Data excerpts =
************

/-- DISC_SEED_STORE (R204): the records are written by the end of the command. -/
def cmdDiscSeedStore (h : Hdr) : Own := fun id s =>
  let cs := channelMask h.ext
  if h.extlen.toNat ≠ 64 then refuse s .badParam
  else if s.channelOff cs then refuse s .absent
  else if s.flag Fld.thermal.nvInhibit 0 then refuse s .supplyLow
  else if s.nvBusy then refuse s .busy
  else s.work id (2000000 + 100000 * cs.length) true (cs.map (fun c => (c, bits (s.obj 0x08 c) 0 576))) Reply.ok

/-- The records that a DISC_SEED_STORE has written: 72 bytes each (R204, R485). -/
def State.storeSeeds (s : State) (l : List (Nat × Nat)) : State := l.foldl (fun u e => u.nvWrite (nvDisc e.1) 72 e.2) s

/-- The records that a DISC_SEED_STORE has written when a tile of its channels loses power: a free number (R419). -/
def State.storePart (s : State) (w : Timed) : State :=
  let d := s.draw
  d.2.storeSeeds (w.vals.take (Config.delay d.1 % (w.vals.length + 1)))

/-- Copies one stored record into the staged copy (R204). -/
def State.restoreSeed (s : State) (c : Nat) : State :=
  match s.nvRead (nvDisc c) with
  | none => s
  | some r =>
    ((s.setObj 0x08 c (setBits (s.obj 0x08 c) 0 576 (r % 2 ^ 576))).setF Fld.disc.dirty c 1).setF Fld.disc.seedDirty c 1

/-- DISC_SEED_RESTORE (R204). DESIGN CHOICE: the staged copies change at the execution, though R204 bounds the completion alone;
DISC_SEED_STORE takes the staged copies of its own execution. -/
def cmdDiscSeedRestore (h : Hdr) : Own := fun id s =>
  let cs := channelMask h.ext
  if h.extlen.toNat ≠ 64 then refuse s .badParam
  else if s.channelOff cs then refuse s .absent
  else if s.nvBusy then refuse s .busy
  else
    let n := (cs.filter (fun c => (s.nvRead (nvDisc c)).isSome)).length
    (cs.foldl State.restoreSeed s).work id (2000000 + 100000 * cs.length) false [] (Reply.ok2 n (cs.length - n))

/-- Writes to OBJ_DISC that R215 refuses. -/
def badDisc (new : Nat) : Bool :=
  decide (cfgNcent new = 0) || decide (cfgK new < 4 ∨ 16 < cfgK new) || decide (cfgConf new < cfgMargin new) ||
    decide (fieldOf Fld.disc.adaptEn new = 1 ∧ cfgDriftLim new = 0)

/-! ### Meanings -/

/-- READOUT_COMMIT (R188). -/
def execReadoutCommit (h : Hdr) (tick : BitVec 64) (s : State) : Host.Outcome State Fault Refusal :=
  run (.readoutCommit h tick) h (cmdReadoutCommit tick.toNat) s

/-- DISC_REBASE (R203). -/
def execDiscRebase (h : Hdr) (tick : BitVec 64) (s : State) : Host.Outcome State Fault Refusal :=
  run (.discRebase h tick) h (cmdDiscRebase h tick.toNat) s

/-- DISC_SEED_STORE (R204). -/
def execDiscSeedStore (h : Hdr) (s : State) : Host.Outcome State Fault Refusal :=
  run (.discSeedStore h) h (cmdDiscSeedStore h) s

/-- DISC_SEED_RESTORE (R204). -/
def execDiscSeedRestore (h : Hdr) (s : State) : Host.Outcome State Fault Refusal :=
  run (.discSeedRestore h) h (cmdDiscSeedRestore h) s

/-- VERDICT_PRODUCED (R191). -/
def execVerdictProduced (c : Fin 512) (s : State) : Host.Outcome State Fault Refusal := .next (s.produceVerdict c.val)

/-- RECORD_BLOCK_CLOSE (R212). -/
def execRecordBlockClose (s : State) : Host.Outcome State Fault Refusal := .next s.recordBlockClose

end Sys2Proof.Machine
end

************

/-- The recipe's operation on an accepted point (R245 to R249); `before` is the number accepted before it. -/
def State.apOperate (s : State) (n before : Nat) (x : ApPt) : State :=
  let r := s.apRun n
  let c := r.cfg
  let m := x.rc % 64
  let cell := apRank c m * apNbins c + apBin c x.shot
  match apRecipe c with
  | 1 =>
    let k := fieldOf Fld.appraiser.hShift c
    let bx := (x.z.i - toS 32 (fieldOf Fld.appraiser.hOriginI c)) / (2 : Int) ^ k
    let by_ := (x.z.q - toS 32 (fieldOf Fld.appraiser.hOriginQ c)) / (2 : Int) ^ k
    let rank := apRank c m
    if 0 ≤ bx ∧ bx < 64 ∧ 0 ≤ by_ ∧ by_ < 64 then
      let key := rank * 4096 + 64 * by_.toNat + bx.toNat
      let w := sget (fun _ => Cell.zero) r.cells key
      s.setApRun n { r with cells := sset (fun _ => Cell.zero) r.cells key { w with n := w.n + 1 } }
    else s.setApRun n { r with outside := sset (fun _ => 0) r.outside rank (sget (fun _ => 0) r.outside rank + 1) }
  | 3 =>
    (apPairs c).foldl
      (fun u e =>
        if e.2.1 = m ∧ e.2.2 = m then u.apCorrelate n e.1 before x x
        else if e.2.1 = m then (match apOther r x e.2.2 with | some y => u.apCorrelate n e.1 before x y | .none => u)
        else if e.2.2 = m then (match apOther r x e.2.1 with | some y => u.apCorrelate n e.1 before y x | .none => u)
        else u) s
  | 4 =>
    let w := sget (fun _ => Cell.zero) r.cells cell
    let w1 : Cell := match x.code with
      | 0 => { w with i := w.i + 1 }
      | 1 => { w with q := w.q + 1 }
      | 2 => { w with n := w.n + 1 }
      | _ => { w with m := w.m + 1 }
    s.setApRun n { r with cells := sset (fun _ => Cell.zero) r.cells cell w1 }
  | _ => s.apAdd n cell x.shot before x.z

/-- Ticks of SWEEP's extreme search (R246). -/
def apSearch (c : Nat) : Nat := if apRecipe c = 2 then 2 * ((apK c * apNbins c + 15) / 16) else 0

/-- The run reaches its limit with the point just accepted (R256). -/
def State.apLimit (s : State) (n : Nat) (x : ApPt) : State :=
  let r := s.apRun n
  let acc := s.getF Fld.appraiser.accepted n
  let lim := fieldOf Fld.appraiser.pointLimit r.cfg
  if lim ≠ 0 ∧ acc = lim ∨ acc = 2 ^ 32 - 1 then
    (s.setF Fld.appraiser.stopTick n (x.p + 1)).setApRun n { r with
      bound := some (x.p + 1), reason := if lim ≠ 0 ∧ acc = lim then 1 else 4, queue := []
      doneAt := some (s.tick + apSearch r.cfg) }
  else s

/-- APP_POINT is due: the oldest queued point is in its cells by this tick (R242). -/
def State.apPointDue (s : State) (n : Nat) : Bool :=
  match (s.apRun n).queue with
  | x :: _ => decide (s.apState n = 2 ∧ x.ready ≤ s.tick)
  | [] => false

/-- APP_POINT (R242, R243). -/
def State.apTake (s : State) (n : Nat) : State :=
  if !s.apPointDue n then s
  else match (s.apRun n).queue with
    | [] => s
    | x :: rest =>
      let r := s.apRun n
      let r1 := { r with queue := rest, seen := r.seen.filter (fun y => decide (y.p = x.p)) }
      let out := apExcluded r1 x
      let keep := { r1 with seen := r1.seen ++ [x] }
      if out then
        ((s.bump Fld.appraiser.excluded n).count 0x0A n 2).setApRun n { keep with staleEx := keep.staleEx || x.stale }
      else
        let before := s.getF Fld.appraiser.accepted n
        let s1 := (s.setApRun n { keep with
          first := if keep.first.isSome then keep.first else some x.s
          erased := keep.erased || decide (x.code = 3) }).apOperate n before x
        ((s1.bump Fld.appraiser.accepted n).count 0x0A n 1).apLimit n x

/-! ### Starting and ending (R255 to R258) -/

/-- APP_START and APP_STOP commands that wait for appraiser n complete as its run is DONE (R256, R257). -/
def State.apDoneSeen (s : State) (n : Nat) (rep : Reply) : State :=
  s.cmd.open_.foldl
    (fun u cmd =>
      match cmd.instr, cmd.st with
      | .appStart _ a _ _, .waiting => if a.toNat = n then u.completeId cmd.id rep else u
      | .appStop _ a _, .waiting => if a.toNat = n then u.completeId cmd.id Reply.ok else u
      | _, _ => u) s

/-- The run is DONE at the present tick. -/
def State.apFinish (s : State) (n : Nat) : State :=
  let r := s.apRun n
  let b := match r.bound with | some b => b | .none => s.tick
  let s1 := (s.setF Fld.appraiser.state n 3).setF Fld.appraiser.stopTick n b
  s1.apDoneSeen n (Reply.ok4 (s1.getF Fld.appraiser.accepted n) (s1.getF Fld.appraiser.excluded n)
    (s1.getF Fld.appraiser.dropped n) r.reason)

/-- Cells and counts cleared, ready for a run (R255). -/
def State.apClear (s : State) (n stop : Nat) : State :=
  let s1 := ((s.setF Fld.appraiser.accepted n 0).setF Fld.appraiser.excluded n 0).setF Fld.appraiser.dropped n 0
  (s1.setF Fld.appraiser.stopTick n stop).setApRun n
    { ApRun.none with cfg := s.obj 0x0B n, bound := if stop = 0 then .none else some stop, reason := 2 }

************

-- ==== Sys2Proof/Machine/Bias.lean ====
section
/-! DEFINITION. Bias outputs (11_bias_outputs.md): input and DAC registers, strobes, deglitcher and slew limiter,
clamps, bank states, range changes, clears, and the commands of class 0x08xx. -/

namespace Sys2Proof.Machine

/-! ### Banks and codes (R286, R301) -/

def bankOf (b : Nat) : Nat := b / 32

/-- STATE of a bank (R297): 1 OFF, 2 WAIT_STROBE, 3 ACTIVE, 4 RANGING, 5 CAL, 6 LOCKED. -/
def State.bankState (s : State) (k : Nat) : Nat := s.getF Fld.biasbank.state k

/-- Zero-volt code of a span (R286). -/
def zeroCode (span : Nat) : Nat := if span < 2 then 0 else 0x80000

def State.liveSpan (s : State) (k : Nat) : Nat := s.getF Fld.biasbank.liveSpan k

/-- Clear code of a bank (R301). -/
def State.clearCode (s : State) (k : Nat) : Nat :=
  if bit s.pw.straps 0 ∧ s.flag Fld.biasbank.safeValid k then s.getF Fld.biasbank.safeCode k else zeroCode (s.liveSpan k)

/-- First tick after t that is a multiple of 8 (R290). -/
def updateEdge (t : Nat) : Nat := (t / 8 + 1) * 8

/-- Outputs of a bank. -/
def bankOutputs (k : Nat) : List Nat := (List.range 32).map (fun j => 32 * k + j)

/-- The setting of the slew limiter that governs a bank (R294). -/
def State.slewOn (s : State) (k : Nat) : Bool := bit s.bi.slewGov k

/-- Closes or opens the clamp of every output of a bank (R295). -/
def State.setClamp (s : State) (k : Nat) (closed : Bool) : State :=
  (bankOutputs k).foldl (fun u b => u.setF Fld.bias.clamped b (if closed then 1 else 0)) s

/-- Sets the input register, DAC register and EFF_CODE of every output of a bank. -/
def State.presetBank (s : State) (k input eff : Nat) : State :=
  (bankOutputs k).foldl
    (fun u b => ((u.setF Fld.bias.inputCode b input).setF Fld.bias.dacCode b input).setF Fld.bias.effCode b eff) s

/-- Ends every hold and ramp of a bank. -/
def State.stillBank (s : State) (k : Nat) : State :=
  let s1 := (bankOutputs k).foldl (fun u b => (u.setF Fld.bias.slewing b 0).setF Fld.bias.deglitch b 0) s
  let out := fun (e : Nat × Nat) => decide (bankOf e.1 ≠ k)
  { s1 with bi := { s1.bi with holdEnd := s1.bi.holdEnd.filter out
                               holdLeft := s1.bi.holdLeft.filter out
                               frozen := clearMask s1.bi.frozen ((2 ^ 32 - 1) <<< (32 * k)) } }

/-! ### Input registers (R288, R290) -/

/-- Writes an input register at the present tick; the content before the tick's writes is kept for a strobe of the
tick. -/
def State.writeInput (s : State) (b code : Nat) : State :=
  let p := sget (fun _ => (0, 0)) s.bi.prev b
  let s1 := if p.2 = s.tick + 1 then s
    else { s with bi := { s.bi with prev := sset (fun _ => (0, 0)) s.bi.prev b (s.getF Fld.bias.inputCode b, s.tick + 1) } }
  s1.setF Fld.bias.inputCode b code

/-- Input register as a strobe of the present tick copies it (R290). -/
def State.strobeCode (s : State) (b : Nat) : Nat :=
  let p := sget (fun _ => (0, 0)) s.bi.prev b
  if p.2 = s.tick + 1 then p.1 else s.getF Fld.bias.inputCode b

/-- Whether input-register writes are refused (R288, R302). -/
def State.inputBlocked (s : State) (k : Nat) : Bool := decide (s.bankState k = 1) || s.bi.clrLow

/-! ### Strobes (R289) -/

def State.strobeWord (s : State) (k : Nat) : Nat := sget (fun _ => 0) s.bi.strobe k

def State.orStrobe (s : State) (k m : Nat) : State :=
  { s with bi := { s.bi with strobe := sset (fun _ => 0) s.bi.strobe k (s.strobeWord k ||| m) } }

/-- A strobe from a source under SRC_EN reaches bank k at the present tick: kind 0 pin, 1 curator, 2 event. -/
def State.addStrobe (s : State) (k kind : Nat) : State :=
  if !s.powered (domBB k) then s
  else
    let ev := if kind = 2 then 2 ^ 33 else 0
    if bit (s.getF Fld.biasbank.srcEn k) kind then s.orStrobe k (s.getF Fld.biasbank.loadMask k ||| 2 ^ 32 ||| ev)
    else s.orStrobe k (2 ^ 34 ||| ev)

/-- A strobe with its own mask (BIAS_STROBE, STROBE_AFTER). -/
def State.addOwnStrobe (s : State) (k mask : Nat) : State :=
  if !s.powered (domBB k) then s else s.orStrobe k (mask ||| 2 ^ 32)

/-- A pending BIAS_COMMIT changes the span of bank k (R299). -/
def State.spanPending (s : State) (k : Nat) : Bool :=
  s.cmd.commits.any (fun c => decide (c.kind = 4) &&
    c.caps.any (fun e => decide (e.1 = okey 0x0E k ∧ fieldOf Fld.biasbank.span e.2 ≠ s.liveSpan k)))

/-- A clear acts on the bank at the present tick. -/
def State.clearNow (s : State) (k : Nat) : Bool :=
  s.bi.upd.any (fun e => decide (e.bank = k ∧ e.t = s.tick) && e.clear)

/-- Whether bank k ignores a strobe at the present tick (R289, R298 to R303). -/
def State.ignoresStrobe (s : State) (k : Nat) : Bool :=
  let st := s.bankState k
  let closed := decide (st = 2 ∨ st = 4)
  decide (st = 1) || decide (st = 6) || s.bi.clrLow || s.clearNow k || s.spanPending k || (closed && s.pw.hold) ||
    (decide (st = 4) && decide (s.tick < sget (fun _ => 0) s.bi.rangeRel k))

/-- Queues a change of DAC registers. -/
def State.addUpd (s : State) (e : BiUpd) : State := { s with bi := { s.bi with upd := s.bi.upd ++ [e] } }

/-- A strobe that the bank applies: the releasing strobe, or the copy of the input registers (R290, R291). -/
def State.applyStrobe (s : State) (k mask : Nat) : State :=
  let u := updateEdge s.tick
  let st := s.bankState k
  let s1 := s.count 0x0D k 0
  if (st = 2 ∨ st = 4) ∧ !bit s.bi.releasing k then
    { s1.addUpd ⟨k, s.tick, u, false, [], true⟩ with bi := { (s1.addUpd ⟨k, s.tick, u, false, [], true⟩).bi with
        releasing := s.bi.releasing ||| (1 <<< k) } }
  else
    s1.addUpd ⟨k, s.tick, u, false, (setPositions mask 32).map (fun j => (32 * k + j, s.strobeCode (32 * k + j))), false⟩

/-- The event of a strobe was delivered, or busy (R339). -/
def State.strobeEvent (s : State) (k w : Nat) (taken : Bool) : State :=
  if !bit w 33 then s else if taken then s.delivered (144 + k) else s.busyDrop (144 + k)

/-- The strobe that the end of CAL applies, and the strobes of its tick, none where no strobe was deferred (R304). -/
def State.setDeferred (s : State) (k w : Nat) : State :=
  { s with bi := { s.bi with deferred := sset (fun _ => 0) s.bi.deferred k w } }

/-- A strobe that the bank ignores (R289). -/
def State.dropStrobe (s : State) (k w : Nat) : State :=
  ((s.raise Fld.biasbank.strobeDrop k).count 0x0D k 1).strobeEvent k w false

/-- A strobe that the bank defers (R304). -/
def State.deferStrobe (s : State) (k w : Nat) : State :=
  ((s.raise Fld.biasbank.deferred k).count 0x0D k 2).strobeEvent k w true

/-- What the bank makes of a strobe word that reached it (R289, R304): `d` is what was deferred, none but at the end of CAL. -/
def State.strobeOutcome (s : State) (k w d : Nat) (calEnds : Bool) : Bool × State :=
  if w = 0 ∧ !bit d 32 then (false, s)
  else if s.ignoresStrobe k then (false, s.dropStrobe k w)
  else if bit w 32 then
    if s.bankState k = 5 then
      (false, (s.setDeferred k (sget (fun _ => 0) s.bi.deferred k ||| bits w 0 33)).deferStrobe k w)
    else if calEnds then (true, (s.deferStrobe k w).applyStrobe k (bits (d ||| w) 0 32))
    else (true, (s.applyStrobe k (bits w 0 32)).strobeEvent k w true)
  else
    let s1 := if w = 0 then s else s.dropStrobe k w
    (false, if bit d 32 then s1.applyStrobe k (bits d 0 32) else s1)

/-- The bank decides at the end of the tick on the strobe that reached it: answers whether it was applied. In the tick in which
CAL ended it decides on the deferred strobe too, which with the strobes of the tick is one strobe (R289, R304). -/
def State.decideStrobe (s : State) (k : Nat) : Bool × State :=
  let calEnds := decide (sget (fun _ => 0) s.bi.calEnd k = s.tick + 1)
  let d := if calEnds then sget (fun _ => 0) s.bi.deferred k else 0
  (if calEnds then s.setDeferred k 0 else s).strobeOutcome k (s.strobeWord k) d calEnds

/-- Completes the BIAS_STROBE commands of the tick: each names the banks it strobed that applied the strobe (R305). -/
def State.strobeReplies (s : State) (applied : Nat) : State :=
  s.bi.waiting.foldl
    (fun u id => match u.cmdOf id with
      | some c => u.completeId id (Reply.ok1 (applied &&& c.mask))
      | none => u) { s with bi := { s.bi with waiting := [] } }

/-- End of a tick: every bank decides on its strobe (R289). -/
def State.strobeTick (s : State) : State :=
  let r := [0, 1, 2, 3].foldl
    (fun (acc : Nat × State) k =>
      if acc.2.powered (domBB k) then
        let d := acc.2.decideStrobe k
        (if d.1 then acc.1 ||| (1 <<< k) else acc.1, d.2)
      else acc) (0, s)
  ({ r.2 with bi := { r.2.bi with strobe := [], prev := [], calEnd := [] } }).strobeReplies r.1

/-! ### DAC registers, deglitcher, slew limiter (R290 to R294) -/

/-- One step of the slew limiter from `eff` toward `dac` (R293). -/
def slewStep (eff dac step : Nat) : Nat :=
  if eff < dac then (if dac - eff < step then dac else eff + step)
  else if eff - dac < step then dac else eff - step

************

Wherever a line in the listing contains the word "strobeReplies", copy that line out.

Solution =
def State.strobeReplies (s : State) (applied : Nat) : State :=
  ({ r.2 with bi := { r.2.bi with strobe := [], prev := [], calEnd := [] } }).strobeReplies r.1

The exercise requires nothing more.